Assignment:
Scan the records below for the line containing "match s.vaSpan (.cp n) o.sctx pl" and the line containing "let s2 := if". Copy both, plus every line between, exactly.

════════════════════

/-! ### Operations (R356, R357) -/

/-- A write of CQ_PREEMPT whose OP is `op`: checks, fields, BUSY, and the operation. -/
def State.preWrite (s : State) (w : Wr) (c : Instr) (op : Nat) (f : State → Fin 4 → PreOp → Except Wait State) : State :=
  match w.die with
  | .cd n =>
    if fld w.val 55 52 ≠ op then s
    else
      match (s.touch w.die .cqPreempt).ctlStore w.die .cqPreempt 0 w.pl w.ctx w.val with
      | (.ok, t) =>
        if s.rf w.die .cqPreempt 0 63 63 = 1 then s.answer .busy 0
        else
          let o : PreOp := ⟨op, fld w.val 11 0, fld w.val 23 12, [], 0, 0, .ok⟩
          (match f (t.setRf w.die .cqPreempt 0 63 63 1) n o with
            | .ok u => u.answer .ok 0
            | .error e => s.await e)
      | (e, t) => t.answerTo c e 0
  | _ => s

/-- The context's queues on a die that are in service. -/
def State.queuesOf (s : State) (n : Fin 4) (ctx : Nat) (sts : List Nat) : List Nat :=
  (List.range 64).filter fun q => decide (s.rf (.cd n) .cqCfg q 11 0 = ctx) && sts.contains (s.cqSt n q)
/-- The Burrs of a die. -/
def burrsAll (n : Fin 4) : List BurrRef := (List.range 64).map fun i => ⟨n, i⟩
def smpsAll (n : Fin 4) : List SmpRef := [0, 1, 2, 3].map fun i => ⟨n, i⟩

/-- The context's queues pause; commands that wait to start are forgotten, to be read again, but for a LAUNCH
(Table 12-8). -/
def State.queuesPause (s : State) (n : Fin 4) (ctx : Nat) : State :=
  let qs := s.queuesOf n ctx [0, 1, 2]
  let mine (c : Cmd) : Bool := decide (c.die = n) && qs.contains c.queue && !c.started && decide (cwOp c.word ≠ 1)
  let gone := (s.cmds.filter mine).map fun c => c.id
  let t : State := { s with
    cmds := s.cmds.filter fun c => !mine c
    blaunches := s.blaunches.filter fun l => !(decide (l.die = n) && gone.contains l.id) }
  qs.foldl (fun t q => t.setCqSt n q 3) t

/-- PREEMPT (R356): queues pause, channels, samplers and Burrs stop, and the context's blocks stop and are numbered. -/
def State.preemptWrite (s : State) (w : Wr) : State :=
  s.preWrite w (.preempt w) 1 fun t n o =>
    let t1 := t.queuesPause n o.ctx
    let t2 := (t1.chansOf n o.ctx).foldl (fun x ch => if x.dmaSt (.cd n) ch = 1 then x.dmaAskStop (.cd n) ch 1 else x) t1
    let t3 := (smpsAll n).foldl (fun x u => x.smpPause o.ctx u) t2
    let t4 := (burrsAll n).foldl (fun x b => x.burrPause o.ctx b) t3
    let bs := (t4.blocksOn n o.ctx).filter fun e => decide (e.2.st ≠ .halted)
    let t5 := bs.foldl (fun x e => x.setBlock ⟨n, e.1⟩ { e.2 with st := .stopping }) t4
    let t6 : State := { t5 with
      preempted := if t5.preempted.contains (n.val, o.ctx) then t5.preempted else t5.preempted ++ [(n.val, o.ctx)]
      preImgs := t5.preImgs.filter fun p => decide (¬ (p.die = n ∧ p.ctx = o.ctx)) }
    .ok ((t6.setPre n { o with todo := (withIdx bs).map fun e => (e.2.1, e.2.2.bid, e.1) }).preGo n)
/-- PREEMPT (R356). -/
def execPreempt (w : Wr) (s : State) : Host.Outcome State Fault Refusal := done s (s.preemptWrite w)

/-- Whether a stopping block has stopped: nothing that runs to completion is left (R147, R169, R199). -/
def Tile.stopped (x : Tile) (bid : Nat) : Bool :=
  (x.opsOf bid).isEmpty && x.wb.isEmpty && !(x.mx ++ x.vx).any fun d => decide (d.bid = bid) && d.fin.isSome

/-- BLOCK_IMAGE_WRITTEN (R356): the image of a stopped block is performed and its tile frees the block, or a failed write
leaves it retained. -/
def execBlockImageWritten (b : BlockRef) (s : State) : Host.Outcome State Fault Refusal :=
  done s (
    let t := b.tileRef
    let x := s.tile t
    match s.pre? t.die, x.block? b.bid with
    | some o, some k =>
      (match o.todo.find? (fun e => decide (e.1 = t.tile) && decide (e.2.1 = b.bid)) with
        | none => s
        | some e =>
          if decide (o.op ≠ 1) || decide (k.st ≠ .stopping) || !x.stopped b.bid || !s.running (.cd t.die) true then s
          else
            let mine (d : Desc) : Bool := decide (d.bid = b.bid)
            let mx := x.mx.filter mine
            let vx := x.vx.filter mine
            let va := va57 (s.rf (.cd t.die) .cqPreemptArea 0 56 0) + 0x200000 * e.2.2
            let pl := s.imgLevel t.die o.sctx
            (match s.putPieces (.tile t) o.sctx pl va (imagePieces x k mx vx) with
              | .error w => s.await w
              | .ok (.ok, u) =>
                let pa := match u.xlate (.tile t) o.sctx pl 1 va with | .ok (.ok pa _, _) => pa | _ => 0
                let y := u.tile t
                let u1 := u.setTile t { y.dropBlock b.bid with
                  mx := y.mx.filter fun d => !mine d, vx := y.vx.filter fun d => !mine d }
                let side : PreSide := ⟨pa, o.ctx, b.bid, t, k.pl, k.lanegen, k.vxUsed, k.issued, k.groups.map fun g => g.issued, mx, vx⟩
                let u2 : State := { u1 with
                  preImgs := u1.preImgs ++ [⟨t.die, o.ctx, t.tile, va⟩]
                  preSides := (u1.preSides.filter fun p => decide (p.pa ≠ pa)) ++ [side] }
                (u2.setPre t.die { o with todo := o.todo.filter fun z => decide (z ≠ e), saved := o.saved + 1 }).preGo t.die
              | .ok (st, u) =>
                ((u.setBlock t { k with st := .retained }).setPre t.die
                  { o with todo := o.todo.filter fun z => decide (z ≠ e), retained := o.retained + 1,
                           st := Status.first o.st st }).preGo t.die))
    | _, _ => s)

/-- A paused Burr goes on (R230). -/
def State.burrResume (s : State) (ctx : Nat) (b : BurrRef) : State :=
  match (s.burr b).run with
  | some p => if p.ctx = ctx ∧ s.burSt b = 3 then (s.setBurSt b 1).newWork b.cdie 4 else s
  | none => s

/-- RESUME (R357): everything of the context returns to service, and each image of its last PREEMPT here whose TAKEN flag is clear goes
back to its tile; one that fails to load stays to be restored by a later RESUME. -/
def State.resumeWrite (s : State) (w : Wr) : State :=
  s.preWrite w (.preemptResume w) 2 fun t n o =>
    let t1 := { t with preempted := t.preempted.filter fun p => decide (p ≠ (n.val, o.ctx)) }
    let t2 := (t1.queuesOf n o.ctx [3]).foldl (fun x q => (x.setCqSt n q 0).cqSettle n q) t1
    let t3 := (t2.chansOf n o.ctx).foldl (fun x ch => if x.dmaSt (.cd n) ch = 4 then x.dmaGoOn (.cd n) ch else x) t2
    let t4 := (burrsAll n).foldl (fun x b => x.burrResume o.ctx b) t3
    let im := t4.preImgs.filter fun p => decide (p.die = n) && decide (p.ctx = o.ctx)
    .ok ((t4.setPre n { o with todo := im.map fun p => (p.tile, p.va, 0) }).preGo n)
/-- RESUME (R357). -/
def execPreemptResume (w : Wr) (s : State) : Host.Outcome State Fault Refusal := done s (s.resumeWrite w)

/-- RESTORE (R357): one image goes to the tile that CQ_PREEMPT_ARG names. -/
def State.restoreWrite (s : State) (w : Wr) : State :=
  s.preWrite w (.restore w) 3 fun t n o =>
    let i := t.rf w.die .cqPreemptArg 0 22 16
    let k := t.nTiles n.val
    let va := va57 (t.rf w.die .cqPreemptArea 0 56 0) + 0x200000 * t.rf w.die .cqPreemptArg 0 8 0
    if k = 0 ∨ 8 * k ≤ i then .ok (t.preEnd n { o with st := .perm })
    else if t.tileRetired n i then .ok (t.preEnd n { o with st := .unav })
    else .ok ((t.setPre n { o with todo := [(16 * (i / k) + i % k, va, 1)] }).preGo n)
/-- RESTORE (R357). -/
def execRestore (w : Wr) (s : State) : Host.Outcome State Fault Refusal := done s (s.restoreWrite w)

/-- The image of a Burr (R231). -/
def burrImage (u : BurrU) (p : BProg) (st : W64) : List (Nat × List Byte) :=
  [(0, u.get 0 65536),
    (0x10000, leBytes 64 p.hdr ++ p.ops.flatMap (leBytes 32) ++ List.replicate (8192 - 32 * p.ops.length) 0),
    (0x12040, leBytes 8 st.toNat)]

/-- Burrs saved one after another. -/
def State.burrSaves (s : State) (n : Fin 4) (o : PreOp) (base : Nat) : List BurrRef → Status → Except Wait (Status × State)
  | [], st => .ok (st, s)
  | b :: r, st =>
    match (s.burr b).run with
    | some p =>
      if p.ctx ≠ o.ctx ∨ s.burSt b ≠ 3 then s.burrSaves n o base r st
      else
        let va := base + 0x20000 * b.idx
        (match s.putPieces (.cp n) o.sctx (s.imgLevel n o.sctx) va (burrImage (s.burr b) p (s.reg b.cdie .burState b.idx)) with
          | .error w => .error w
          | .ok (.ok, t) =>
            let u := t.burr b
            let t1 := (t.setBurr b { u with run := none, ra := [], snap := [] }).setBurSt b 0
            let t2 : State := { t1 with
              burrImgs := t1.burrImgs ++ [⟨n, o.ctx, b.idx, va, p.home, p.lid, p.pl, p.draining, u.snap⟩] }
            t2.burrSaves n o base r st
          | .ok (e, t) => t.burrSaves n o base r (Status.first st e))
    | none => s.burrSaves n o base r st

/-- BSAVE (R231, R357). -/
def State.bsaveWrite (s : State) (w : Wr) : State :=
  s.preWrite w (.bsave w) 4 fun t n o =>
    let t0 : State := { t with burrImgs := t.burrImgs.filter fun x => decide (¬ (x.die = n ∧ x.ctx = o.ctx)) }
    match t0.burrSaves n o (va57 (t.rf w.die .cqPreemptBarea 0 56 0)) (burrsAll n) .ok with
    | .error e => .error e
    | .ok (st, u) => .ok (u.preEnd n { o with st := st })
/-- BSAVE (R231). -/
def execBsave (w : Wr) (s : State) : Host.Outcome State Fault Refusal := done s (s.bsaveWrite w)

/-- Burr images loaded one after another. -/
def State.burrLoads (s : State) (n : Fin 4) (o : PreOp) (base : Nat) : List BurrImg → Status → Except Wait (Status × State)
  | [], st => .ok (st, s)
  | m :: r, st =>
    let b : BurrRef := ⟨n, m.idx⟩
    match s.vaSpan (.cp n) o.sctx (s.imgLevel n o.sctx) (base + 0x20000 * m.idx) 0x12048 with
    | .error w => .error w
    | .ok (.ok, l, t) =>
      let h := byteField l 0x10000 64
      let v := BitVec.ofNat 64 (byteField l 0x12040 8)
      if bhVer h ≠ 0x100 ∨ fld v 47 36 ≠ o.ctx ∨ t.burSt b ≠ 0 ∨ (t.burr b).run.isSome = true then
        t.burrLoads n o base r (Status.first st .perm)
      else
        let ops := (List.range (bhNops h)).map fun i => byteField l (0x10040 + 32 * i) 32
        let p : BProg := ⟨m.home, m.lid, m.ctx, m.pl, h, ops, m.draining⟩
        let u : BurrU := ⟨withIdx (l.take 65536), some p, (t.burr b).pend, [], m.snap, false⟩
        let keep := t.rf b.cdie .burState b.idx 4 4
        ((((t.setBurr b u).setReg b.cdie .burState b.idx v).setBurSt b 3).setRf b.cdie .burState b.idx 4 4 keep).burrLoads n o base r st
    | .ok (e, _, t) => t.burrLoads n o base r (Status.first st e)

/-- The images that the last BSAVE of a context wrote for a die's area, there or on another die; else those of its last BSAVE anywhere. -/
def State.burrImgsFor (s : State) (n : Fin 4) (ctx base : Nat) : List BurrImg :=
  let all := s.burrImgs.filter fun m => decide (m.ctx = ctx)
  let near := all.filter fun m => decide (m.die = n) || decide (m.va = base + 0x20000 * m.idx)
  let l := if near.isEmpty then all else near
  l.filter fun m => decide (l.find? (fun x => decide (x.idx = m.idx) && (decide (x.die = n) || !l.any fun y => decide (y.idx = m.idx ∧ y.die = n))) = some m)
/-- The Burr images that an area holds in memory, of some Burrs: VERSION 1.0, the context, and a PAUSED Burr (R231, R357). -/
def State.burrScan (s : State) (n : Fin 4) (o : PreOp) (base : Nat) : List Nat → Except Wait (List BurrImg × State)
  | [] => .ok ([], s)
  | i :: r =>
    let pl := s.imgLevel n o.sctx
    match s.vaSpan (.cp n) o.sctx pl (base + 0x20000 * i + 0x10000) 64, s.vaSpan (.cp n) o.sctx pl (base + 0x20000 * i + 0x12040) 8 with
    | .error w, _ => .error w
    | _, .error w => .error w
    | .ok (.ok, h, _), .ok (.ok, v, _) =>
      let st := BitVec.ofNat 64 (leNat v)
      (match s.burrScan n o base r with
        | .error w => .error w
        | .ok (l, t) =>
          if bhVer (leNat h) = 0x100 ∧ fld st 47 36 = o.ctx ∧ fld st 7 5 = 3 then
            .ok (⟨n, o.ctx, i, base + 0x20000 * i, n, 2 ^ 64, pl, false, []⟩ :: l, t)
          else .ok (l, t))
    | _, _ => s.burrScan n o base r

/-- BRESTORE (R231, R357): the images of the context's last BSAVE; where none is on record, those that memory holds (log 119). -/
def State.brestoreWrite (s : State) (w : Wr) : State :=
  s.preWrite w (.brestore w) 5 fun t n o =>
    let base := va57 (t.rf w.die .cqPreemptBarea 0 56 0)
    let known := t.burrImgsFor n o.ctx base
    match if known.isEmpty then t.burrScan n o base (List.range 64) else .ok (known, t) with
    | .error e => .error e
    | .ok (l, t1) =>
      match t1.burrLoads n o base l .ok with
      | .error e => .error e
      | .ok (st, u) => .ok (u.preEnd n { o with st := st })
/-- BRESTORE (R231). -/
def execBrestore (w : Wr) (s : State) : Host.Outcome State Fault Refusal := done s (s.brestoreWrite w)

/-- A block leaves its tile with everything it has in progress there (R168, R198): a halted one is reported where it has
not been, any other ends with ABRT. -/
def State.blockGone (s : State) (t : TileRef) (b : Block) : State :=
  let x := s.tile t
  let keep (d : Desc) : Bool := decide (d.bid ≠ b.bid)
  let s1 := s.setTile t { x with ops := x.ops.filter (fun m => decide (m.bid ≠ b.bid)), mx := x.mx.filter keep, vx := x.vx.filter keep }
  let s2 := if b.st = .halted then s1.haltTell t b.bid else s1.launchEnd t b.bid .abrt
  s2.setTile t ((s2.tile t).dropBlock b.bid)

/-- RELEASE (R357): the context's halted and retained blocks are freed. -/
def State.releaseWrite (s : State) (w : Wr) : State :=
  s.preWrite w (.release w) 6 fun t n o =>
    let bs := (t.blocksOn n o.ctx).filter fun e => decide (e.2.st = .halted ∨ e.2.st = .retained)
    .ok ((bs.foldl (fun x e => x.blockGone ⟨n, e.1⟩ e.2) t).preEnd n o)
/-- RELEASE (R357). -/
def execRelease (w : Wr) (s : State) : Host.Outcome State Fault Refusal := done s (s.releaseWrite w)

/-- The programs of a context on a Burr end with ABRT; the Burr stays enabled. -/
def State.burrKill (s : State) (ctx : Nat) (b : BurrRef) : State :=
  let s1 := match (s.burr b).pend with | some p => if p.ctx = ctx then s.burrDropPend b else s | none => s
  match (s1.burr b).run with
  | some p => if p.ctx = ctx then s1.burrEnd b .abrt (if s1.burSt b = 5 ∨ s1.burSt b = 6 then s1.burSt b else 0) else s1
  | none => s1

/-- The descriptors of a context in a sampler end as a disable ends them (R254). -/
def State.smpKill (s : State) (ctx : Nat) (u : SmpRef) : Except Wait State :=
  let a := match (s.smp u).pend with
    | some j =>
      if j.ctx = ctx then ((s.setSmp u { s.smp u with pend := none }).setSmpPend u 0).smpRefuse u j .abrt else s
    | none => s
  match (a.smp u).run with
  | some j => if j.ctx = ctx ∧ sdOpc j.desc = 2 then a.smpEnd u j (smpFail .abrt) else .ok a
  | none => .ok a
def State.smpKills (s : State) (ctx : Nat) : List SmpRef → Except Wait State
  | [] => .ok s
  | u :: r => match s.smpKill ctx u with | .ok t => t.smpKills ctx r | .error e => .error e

════════════════════

Problem solution:
    match s.vaSpan (.cp n) o.sctx pl (base + 0x20000 * i + 0x10000) 64, s.vaSpan (.cp n) o.sctx pl (base + 0x20000 * i + 0x12040) 8 with
    | .error w, _ => .error w
    | _, .error w => .error w
    | .ok (.ok, h, _), .ok (.ok, v, _) =>
      let st := BitVec.ofNat 64 (leNat v)
      (match s.burrScan n o base r with
        | .error w => .error w
        | .ok (l, t) =>
          if bhVer (leNat h) = 0x100 ∧ fld st 47 36 = o.ctx ∧ fld st 7 5 = 3 then
            .ok (⟨n, o.ctx, i, base + 0x20000 * i, n, 2 ^ 64, pl, false, []⟩ :: l, t)
          else .ok (l, t))
    | _, _ => s.burrScan n o base r

/-- BRESTORE (R231, R357): the images of the context's last BSAVE; where none is on record, those that memory holds (log 119). -/
def State.brestoreWrite (s : State) (w : Wr) : State :=
  s.preWrite w (.brestore w) 5 fun t n o =>
    let base := va57 (t.rf w.die .cqPreemptBarea 0 56 0)
    let known := t.burrImgsFor n o.ctx base
    match if known.isEmpty then t.burrScan n o base (List.range 64) else .ok (known, t) with
    | .error e => .error e
    | .ok (l, t1) =>
      match t1.burrLoads n o base l .ok with
      | .error e => .error e
      | .ok (st, u) => .ok (u.preEnd n { o with st := st })
/-- BRESTORE (R231). -/
def execBrestore (w : Wr) (s : State) : Host.Outcome State Fault Refusal := done s (s.brestoreWrite w)

/-- A block leaves its tile with everything it has in progress there (R168, R198): a halted one is reported where it has
not been, any other ends with ABRT. -/
def State.blockGone (s : State) (t : TileRef) (b : Block) : State :=
  let x := s.tile t
  let keep (d : Desc) : Bool := decide (d.bid ≠ b.bid)
  let s1 := s.setTile t { x with ops := x.ops.filter (fun m => decide (m.bid ≠ b.bid)), mx := x.mx.filter keep, vx := x.vx.filter keep }
  let s2 := if b.st = .halted then s1.haltTell t b.bid else s1.launchEnd t b.bid .abrt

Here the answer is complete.